:: Records for this task ::
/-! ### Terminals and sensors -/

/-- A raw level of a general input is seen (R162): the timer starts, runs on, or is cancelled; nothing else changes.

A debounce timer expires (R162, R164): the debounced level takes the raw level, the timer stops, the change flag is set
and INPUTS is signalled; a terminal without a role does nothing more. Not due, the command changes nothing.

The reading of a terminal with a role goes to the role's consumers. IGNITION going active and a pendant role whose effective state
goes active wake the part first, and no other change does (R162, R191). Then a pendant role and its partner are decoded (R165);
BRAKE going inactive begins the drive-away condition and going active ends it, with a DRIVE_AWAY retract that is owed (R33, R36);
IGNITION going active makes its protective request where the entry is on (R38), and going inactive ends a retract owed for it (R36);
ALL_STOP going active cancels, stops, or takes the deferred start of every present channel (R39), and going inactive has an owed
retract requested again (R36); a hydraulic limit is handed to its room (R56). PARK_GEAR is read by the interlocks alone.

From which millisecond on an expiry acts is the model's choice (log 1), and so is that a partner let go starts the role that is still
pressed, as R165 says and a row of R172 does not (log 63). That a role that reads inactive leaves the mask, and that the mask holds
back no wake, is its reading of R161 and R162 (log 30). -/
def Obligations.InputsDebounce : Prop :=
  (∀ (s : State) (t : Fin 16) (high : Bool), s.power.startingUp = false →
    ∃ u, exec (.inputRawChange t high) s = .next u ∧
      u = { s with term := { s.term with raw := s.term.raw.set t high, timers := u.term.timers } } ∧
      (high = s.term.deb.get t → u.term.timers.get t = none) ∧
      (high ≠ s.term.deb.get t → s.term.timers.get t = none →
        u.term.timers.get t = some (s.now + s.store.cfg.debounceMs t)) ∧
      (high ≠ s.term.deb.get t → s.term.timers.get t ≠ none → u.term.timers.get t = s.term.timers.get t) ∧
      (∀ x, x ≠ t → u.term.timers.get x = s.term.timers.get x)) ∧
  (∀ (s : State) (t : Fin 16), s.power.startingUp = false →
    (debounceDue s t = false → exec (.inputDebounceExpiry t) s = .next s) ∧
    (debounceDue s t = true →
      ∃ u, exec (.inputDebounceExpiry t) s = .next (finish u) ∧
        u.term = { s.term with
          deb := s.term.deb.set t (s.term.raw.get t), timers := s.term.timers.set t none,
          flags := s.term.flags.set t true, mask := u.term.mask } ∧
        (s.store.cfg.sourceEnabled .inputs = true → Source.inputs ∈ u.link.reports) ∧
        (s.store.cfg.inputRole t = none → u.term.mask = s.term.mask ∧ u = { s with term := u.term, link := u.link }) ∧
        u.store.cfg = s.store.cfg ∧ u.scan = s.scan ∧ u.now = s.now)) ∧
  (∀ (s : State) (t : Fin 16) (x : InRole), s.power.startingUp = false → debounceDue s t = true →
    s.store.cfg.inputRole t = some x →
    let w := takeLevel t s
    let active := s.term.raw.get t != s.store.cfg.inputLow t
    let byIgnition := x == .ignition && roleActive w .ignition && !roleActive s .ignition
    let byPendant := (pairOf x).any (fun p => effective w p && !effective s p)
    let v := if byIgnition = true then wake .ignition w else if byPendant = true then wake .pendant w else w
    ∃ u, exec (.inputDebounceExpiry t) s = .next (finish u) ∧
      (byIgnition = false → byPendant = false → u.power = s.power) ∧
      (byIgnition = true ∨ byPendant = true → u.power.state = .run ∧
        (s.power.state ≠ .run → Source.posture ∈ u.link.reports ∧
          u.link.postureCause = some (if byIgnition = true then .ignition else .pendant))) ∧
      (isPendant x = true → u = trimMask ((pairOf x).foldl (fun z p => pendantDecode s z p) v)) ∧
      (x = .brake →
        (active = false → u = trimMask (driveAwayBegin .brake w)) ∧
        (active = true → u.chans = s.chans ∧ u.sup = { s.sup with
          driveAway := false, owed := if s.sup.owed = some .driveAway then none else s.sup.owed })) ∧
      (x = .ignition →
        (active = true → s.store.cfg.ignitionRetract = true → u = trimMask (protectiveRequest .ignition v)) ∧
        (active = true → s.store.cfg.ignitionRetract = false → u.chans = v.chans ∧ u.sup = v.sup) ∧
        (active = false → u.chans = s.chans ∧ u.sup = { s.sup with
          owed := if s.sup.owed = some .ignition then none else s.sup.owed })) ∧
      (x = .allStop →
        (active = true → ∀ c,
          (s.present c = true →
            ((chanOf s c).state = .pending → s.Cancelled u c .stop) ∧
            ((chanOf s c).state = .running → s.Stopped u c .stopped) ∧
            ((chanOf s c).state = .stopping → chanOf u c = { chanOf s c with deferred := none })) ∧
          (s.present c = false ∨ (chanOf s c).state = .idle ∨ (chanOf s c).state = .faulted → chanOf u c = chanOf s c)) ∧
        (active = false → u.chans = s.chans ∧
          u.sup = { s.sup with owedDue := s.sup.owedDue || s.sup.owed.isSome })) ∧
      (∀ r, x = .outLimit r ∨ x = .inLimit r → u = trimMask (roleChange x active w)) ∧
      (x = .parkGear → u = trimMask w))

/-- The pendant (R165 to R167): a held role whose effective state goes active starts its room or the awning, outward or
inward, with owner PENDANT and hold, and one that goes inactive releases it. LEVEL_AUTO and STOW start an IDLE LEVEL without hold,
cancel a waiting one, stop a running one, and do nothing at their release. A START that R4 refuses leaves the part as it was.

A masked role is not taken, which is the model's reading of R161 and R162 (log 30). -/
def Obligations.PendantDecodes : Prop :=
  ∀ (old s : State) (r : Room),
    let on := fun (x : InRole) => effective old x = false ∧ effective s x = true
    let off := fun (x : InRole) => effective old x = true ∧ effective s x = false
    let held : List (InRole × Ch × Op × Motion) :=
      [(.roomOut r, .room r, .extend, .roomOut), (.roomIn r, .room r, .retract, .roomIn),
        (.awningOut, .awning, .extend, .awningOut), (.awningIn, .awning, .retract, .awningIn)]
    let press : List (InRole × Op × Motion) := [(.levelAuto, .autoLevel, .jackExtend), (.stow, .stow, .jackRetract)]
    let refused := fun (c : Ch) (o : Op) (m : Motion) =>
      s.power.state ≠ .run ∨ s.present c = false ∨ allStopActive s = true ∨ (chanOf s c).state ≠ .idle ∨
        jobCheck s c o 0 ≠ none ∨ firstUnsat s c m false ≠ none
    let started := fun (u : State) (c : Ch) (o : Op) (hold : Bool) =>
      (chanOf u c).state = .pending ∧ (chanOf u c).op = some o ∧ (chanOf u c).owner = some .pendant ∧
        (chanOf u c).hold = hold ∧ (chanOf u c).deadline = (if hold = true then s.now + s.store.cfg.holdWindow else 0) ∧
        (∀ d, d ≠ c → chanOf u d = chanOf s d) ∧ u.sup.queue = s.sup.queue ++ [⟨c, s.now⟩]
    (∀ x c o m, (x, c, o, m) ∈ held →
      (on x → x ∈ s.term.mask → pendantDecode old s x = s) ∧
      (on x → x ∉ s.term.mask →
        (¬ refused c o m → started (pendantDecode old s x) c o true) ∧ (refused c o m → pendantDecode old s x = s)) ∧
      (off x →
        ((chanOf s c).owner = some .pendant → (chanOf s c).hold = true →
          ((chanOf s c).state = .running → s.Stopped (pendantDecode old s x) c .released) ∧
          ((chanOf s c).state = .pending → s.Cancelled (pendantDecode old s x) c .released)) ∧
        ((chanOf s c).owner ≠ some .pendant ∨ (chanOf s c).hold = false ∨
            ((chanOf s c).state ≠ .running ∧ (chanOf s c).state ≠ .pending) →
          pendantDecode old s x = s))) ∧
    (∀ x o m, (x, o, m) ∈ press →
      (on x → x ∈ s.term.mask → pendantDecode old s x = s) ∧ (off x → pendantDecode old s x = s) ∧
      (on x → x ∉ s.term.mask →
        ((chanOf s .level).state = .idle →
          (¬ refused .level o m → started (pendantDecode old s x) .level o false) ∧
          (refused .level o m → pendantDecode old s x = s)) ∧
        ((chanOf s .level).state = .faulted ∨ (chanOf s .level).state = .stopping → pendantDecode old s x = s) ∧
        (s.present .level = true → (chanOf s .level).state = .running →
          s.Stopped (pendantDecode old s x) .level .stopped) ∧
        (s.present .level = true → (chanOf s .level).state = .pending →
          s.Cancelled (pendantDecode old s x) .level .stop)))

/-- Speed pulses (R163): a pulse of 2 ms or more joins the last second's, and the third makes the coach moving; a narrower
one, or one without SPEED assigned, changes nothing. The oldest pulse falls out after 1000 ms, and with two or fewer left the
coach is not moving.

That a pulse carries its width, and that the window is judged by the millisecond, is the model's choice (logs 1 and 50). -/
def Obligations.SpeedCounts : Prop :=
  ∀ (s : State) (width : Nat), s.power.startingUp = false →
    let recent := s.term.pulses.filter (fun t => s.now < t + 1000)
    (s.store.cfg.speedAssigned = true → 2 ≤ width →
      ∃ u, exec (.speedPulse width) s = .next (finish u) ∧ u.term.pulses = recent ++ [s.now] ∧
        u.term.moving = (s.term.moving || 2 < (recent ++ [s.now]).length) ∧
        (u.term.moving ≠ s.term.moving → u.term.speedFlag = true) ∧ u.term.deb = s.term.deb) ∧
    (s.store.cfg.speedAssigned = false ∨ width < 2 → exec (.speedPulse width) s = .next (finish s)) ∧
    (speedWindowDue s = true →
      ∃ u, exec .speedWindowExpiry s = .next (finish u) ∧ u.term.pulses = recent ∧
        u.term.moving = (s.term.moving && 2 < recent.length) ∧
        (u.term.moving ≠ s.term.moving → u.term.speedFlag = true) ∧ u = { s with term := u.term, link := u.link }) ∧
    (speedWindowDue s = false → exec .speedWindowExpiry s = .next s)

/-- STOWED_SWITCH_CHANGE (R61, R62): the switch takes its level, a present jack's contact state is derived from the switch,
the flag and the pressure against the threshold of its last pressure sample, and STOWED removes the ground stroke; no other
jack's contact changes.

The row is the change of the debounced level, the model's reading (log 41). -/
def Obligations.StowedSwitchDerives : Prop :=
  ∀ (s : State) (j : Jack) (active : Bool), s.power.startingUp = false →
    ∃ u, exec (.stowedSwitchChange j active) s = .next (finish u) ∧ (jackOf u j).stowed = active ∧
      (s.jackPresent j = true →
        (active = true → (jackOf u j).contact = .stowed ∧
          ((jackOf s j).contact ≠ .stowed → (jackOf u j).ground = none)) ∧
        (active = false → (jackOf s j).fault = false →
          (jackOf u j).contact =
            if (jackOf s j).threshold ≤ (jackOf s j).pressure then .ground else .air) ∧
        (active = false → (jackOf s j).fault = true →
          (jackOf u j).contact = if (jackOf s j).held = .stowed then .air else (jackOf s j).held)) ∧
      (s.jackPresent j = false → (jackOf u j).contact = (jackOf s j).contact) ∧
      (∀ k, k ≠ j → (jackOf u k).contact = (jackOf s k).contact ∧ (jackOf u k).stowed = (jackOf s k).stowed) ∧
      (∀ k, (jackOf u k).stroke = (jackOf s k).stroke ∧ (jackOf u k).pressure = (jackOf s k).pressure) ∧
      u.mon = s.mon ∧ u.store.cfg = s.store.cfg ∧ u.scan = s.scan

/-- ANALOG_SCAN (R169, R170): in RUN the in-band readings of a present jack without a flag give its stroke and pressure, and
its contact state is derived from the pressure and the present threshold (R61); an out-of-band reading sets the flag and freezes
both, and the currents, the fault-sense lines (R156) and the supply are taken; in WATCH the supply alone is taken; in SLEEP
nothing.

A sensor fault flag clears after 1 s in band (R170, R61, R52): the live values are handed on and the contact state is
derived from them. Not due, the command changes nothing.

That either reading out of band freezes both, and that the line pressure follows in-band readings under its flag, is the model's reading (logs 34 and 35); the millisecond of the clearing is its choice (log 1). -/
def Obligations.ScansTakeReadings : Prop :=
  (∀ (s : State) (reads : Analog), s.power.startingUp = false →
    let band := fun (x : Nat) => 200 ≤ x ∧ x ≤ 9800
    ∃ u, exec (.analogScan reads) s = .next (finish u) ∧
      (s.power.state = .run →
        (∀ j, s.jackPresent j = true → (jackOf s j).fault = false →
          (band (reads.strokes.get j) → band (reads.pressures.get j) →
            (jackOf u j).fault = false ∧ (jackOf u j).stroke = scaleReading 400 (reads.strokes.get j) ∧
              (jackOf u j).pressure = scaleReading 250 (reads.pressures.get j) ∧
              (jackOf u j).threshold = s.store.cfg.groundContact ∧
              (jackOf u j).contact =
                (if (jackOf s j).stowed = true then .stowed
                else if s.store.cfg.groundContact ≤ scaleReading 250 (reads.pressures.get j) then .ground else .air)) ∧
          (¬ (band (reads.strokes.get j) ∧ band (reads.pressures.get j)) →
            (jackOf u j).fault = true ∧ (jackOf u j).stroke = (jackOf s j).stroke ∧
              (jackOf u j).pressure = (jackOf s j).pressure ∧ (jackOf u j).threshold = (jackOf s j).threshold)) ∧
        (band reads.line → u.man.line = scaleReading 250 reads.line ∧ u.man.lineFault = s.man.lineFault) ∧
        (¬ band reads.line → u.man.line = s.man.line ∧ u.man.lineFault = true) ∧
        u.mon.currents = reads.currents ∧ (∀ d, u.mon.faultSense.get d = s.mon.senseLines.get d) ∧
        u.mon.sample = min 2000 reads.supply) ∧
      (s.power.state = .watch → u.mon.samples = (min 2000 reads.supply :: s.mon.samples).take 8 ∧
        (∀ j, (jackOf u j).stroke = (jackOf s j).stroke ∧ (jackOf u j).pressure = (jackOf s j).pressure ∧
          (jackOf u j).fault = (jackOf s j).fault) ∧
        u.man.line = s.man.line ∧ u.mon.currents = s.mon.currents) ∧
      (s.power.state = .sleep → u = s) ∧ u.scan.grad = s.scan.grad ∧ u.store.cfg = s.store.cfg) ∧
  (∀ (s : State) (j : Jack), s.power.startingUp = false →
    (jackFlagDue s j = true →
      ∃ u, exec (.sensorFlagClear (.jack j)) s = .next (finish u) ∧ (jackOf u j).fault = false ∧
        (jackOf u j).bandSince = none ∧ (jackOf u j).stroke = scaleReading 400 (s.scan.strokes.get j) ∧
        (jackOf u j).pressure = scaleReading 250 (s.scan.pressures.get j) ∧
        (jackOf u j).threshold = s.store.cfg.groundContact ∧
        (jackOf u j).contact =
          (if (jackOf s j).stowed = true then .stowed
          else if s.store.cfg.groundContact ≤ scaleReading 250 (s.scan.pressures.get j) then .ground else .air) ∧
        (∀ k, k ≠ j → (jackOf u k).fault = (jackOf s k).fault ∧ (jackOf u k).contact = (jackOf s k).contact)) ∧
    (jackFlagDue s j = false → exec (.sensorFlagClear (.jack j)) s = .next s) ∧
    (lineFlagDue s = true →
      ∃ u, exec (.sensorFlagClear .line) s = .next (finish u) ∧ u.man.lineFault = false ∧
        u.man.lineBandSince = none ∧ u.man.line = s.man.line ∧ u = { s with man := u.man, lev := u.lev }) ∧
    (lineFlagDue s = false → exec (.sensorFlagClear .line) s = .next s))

:: Work required ::
Please copy each line from the material above in which the string "freezes" appears.

:: Output for this task ::
its contact state is derived from the pressure and the present threshold (R61); an out-of-band reading sets the flag and freezes
That either reading out of band freezes both, and that the line pressure follows in-band readings under its flag, is the model's reading (logs 34 and 35); the millisecond of the clearing is its choice (log 1). -/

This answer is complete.